Segment Start: Records for processing

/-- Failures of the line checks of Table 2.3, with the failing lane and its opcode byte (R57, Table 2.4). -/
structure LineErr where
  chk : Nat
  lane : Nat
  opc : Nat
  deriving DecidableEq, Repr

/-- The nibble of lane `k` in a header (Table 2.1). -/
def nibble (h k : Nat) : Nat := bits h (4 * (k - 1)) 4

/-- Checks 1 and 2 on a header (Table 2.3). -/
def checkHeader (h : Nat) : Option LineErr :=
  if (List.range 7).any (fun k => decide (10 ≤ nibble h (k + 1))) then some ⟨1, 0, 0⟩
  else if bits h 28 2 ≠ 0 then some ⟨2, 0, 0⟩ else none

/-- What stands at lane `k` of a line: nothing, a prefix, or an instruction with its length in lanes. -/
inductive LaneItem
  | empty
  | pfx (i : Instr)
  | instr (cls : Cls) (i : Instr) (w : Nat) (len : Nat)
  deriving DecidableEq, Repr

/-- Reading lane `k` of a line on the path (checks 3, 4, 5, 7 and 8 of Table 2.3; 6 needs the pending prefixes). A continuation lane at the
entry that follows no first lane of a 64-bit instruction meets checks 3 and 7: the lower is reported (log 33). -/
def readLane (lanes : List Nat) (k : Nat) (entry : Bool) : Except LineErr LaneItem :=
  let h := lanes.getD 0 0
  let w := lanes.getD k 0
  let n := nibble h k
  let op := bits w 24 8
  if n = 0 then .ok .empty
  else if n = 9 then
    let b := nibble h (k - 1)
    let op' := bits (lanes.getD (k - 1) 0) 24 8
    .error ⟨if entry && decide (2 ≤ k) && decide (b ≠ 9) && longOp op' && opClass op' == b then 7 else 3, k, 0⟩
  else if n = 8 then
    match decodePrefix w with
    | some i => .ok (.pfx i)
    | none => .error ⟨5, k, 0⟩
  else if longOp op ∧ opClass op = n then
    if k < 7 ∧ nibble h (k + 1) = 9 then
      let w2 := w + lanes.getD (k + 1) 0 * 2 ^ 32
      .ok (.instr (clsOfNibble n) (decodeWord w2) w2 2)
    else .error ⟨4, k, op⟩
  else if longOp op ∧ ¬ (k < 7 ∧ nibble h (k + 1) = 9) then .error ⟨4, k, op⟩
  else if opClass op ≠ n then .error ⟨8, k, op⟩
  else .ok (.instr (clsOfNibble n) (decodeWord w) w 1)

Segment End: Records for processing

To do:
Transcribe each of the records above exactly.

Answer area:
/-- Failures of the line checks of Table 2.3, with the failing lane and its opcode byte (R57, Table 2.4). -/
structure LineErr where
  chk : Nat
  lane : Nat
  opc : Nat
  deriving DecidableEq, Repr

/-- The nibble of lane `k` in a header (Table 2.1). -/
def nibble (h k : Nat) : Nat := bits h (4 * (k - 1)) 4

/-- Checks 1 and 2 on a header (Table 2.3). -/
def checkHeader (h : Nat) : Option LineErr :=
  if (List.range 7).any (fun k => decide (10 ≤ nibble h (k + 1))) then some ⟨1, 0, 0⟩
  else if bits h 28 2 ≠ 0 then some ⟨2, 0, 0⟩ else none

/-- What stands at lane `k` of a line: nothing, a prefix, or an instruction with its length in lanes. -/
inductive LaneItem
  | empty
  | pfx (i : Instr)
  | instr (cls : Cls) (i : Instr) (w : Nat) (len : Nat)
  deriving DecidableEq, Repr

/-- Reading lane `k` of a line on the path (checks 3, 4, 5, 7 and 8 of Table 2.3; 6 needs the pending prefixes). A continuation lane at the
entry that follows no first lane of a 64-bit instruction meets checks 3 and 7: the lower is reported (log 33). -/
def readLane (lanes : List Nat) (k : Nat) (entry : Bool) : Except LineErr LaneItem :=
  let h := lanes.getD 0 0
  let w := lanes.getD k 0
  let n := nibble h k
  let op := bits w 24 8
  if n = 0 then .ok .empty
  else if n = 9 then
    let b := nibble h (k - 1)
    let op' := bits (lanes.getD (k - 1) 0) 24 8
    .error ⟨if entry && decide (2 ≤ k) && decide (b ≠ 9) && longOp op' && opClass op' == b then 7 else 3, k, 0⟩
  else if n = 8 then
    match decodePrefix w with
    | some i => .ok (.pfx i)
    | none => .error ⟨5, k, 0⟩
  else if longOp op ∧ opClass op = n then
    if k < 7 ∧ nibble h (k + 1) = 9 then
      let w2 := w + lanes.getD (k + 1) 0 * 2 ^ 32
      .ok (.instr (clsOfNibble n) (decodeWord w2) w2 2)
    else .error ⟨4, k, op⟩
  else if longOp op ∧ ¬ (k < 7 ∧ nibble h (k + 1) = 9) then .error ⟨4, k, op⟩
  else if opClass op ≠ n then .error ⟨8, k, op⟩
  else .ok (.instr (clsOfNibble n) (decodeWord w) w 1)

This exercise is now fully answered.